ST: I wish. I am grateful to every interviewer who takes the trouble to prepare, I truly am. Your questions, Don, have been incisive and thoughtful. And I know you weren’t fishing for compliments. But your question above, about what I feel I’m accomplishing with the reappearance of certain characters is one I’ve been hoping to answer for a long time.

DGE: I’m delighted that the CLHOF chose you to receive the Fuller. It’s meant to be a celebration of our finest, most important living writers, and you certainly belong in that class. When I first imagined these ceremonies, I thought of how writers, unlike musicians, don’t have a built-in way to pay homage to their heroes. So this is a bit like our literary rock jam. As a member of the Rock Bottom Remainders, I know you know a thing or two about a star-studded jam. What are your thoughts and feelings as you approach this evening?

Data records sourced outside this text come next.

-- ==== Sys2Proof/Certificates/Slice0/Obligations.lean ====
section
/-!
DEFINITION. The statements for the provers. Each docstring names the rule of spec/ it formalises.
-/

open Sys2Proof Sys2Proof.Machine Sys2Proof.Safety

/-! ### Encoding -/

/-- Every well-formed instruction is read back from its own bytes, whatever follows them (30_encoding.md sections 1, 2). -/
def Obligations.DecodeOfEncode : Prop :=
  ∀ (i : Instr) (rest : List Byte), i.WellFormed → decode i.row (encode i ++ rest) = .ok (i, rest)

/-- What the decoder reads is well-formed, belongs to the row it was read for, and its encoding with the bytes left over is
exactly the bytes read (30_encoding.md sections 1, 2). -/
def Obligations.EncodeOfDecode : Prop :=
  ∀ (r : Row) (bytes : List Byte) (i : Instr) (rest : List Byte),
    decode r bytes = .ok (i, rest) → i.WellFormed ∧ i.row = r ∧ encode i ++ rest = bytes

/-- 30_encoding.md R61: bit `b` of field `i` is bit `b mod 8` of the byte at `4i + (b div 8)`, and the field is read as
two's complement. -/
def Obligations.HeaderFieldBits : Prop :=
  ∀ bytes : List Byte, bytes.length = 32 →
    ∃ h, decode .hload bytes = .ok (.hload h, []) ∧
      ∀ i, i < 8 → ∀ b, b < 32 →
        ((headerFields h).getD i 0).getLsbD b = (bytes.getD (4 * i + b / 8) 0).getLsbD (b % 8) ∧
        ((headerFields h).getD i 0).toInt =
          (((headerFields h).getD i 0).toNat : Int) -
            (if (bytes.getD (4 * i + 3) 0).getLsbD 7 then 4294967296 else 0)

/-- 30_encoding.md R67, 20_memory.md R44: little-endian assembly of a 32-bit field, read signed, and of the 24-bit
neighbour. -/
def Obligations.OperandAssembly : Prop :=
  (∀ b0 b1 b2 b3 : Byte,
    (wordOfBytes b0 b1 b2 b3).toInt =
      (if b3.toNat < 128 then
        (b0.toNat + 256 * b1.toNat + 65536 * b2.toNat + 16777216 * b3.toNat : Int)
      else (b0.toNat + 256 * b1.toNat + 65536 * b2.toNat + 16777216 * b3.toNat : Int) - 4294967296)) ∧
  ∀ b0 b1 b2 : Byte,
    (pixelOfBytes b0 b1 b2).toNat = b0.toNat + 256 * b1.toNat + 65536 * b2.toNat

/-- A few words written out from the formats of 30_encoding.md and the programs of 95_test_vectors.md. -/
def Obligations.SampleWords : Prop :=
  decode .ctl [0xFF#8, 0x01#8] = .ok (.ctl 0xFF#8, [0x01#8]) ∧
  decode .lit [0xA0#8] = .ok (.lit 0xA0#8, []) ∧
  decode .pix [0x00#8, 0x0A#8, 0x14#8, 0x1E#8] = .ok (.pixRaw 0x0A#8 0x14#8 0x1E#8, []) ∧
  decode .pix [0x01#8, 0x0A#8] = .ok (.pixDelta 0x01#8, [0x0A#8]) ∧
  decode .alen [0x02#8, 0x00#8, 0x00#8, 0x00#8] = .ok (.alen 2#32, []) ∧
  decode .alen [0x02#8, 0x00#8, 0x00#8] = .error (.tooShort .alen)
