/-- Only an asserted reset selects RESET. -/
theorem select_eq_reset {m : HostMove} (h : select m s = .row .reset) : m = .reset := by
  by_contra other
  rw [select, if_neg other] at h
  by_cases start : m = .start <;> cases hs : s.seq <;> simp [hs, start, runRow_ne_reset] at h

theorem select_start (quiet : s.seq.busy = false) : select .start s = .row .start := by
  rw [select, if_neg HostMove.noConfusion]
  cases h : s.seq <;> simp_all [Seq.busy]

theorem select_quiet {m : HostMove} (quiet : s.seq.busy = false) (h1 : m ≠ .reset) (h2 : m ≠ .start) :
    select m s = .quiescent := by
  rw [select, if_neg h1]
  cases h : s.seq <;> simp_all [Seq.busy]

/-- While the block is busy only reset makes a difference. -/
theorem select_busy {m : HostMove} (busy : s.seq.busy = true) (h : m ≠ .reset) : select m s = select .idle s := by
  rw [select, if_neg h, select, if_neg (show ¬ HostMove.idle = .reset from HostMove.noConfusion)]
  cases h : s.seq <;> simp_all [Seq.busy]

/-! ### The step of each row -/

/-- A step under any executor runs the instruction the selected row decodes to. -/
theorem stepBy_of_decode {ex : Instr → State → Result} {r : Row} {i : Instr} {rest : List Byte}
    (hw : ((hostMove s).writes && s.seq.busy) = false) (hr : select (hostMove s) (popHost s) = .row r)
    (hd : decode r (itemBytes r (popHost s)) = .ok (i, rest)) : stepBy ex s = ex i (popHost s) := by
  rw [stepBy, stepMoveBy, popHost_seq, hw, hr]
  simp [runRowBy, hd]

theorem step_reset (h : hostMove s = .reset) : step s = exec .reset (popHost s) :=
  stepBy_row exec (r := .reset) (by rw [h]; rfl) (select_reset h)

theorem step_start (quiet : s.seq.busy = false) (h : hostMove s = .start) : step s = exec .start (popHost s) :=
  stepBy_row exec (r := .start) (by rw [h]; rfl) (by rw [h]; exact select_start quiet)

/-- A quiescent block takes no step; a host write happens (row 3). -/
theorem stepBy_quiet (ex : Instr → State → Result) (quiet : s.seq.busy = false) (h1 : hostMove s ≠ .reset)
    (h2 : hostMove s ≠ .start) : stepBy ex s = .next (hostWrite (hostMove s) (popHost s)) := by
  rw [stepBy, stepMoveBy, popHost_seq, quiet, Bool.and_false, if_neg Bool.false_ne_true,
    select_quiet (s := popHost s) quiet h1 h2]

theorem step_quiet (quiet : s.seq.busy = false) (h1 : hostMove s ≠ .reset) (h2 : hostMove s ≠ .start) :
    step s = .next (hostWrite (hostMove s) (popHost s)) :=
  stepBy_quiet exec quiet h1 h2

/-- While the block is busy a step is the step under no move, unless the host resets or writes (R207). -/
theorem stepMoveBy_busy (ex : Instr → State → Result) {m : HostMove} (busy : s.seq.busy = true) (h1 : m ≠ .reset)
    (h2 : m.writes = false) : stepMoveBy ex m s = stepMoveBy ex .idle s := by
  rw [stepMoveBy, stepMoveBy, h2, select_busy busy h1]
  cases chosen : select .idle s with
  | row r => rfl
  | quiescent =>
    rw [(select_quiescent chosen).1] at busy
    cases busy

theorem execHload_completes (h : Header) (hs : s.seq = .hload) (h1 : 32 ≤ s.inLen.toNat) :
    execHload h s = .next (headerLoaded h s) := by
  rw [execHload, if_pos hs, Config.headerLength, if_neg (Nat.not_lt.mpr h1), headerLoaded]

theorem execHload_short (h : Header) (hs : s.seq = .hload) (h1 : s.inLen.toNat < 32) :
    execHload h s = .next (trapState .invalidHeader 0 s) := by
  rw [execHload, if_pos hs, Config.headerLength, if_pos h1, raise_eq]

theorem step_hload (hq : HostQuiet s) (hs : s.seq = .hload) :
    step s = exec (.hload (fetchedHeader s)) (popHost s) :=
  stepBy_row exec hq.2 (select_hload hq.1 hs)

theorem step_hchk (hq : HostQuiet s) (hs : s.seq = .hchk) : step s = exec .hchk (popHost s) :=
  stepBy_row exec hq.2 (select_hchk hq.1 hs)

theorem step_alen (hq : HostQuiet s) (hs : s.seq = .alen) :
    step s = exec (.alen (wordOfBytes (operandByte (popHost s) 0) (operandByte (popHost s) 1)
      (operandByte (popHost s) 2) (operandByte (popHost s) 3))) (popHost s) :=
  stepBy_row exec hq.2 (select_alen hq.1 hs)

theorem runRow_end (hu : s.units = s.target) : runRow s = .endPhase := by
  rw [runRow, if_pos hu]

theorem runRow_ctl (hu : s.units ≠ s.target) (hm : s.mode.control = true) (hc : s.cnt = 0) : runRow s = .ctl := by
  rw [runRow, if_neg hu, if_pos hm, if_pos hc]

theorem runRow_token (hu : s.units ≠ s.target) (hm : s.mode.control = true) (hc : s.cnt ≠ 0) :
    runRow s = if controlBit s then .lit else .bref := by
  rw [runRow, if_neg hu, if_pos hm, if_neg hc]

theorem runRow_pix (hu : s.units ≠ s.target) (hm : s.mode.control = false) : runRow s = .pix := by
  rw [runRow, if_neg hu, hm, if_neg Bool.false_ne_true]

section Run

variable (hq : HostQuiet s) (hs : s.seq = .run)
include hq hs

theorem step_ctl (hu : s.units ≠ s.target) (hm : s.mode.control = true) (hc : s.cnt = 0) :
    step s = exec (.ctl (operandByte (popHost s) 0)) (popHost s) := by
  rw [step_run hq hs, runRow_ctl hu hm hc, fetched]

theorem step_lit (hu : s.units ≠ s.target) (hm : s.mode.control = true) (hc : s.cnt ≠ 0)
    (hb : controlBit s = true) : step s = exec (.lit (operandByte (popHost s) 0)) (popHost s) := by
  rw [step_run hq hs, runRow_token hu hm hc, hb, if_pos rfl, fetched]

theorem step_bref (hu : s.units ≠ s.target) (hm : s.mode.control = true) (hc : s.cnt ≠ 0)
    (hb : controlBit s = false) : step s = exec .bref (popHost s) := by
  rw [step_run hq hs, runRow_token hu hm hc, hb, if_neg Bool.false_ne_true, fetched]

theorem step_pix (hu : s.units ≠ s.target) (hm : s.mode.control = false) :
    step s = exec (fetched .pix (popHost s)) (popHost s) := by
  rw [step_run hq hs, runRow_pix hu hm]

end Run

theorem fetched_pixRaw (h1 : s.ip.toNat + 4 ≤ s.limit.toNat) (h2 : s.limit.toNat ≤ s.inLen.toNat)
    (tag : inByte s s.ip.toNat = 0) :
    fetched .pix (popHost s) = .pixRaw (inByte s (s.ip.toNat + 1)) (inByte s (s.ip.toNat + 2))
      (inByte s (s.ip.toNat + 3)) := by
  rw [fetched, operandByte_popHost (j := 0) (by omega) h2, operandByte_popHost (j := 1) (by omega) h2,
    operandByte_popHost (j := 2) (by omega) h2, operandByte_popHost (j := 3) (by omega) h2, Nat.add_zero, if_pos tag]

theorem fetched_pixDelta (h1 : s.ip.toNat < s.limit.toNat) (h2 : s.limit.toNat ≤ s.inLen.toNat)
    (tag : inByte s s.ip.toNat ≠ 0) : fetched .pix (popHost s) = .pixDelta (inByte s s.ip.toNat) := by
  rw [fetched, operandByte_popHost (j := 0) h1 h2, Nat.add_zero, if_neg tag]

/-- The alpha length ALEN fetches, where its four bytes lie below LIMIT. -/
theorem alen_operand (h1 : s.ip.toNat + 4 ≤ s.limit.toNat) (h2 : s.limit.toNat ≤ s.inLen.toNat) :
    wordOfBytes (operandByte (popHost s) 0) (operandByte (popHost s) 1) (operandByte (popHost s) 2)
      (operandByte (popHost s) 3) = inWord s s.ip.toNat := by
  rw [operandByte_popHost (j := 0) (by omega) h2, operandByte_popHost (j := 1) (by omega) h2,
    operandByte_popHost (j := 2) (by omega) h2, operandByte_popHost (j := 3) (by omega) h2, inWord, Nat.add_zero]

/-! ### The statements -/

/-- Settles O9: the three states are those in which the block is not busy. -/
theorem startBeginsRun : Obligations.StartBeginsRun := by
  unfold Obligations.StartBeginsRun
  intro s hs
  have quiet : s.seq.busy = false := by rcases hs with h | h | h <;> rw [h] <;> rfl
  rw [exec, execStart, if_neg (by rw [quiet]; exact Bool.false_ne_true)]

/-- Settles O10: START answers a busy state itself, and the selection looks at no move but reset. -/
theorem startIgnoredWhileBusy : Obligations.StartIgnoredWhileBusy := by
  unfold Obligations.StartIgnoredWhileBusy
  intro s m hs busy
  refine ⟨if_pos busy, fun host h1 h2 => ?_⟩
  have move : hostMove s = m := by rw [hostMove, host]; rfl
  have pop : popHost s = popHost { s with host := .idle :: hs } := by simp only [popHost, host, List.tail_cons]
  rw [step, stepBy, move, stepMoveBy_busy exec (s := popHost s) busy h1 h2, pop]
  rfl

/-- Settles O11: what RESET gives a value, and the first row of the table. -/
theorem resetCommand : Obligations.ResetCommand := by
  unfold Obligations.ResetCommand
  intro s
  refine ⟨?_, step_reset⟩
  obtain ⟨t, answer, seq, err, out, -, inp, inLen, host, -⟩ := execReset_next s
  exact ⟨t, answer, seq, err, fun a => by rw [out]; rfl, inp, inLen, host⟩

ST: Jeez, I’m going to have nothing left to say when I get my chance to speak. First, of course, I am very much aware that as nice as this honor is, it’s also a reflection of being, well, old. More to the point, I spent a long time in the literary desert, logging a lot of pages with not a whole lot to show for it in terms of literary success. I am, therefore, deeply conscious of the role of luck in my career and life in general. I have worked very hard and unlike some writers, I love the writing process. But starting with my days at Stanford, I have known a huge number of talented writers whose outstanding work did not get the audience it deserved.  I remember many of them with enormous appreciation and wish that were more broadly shared. So I approach this kind of event with enormous gratitude for my own good fortune.

Donald G. Evans is the author of a novel and story collection, as well as the editor of two anthologies of Chicago literature, most recently Wherever I’m At: An Anthology of Chicago Poetry. He is the Founding Executive Director of the Chicago Literary Hall of Fame.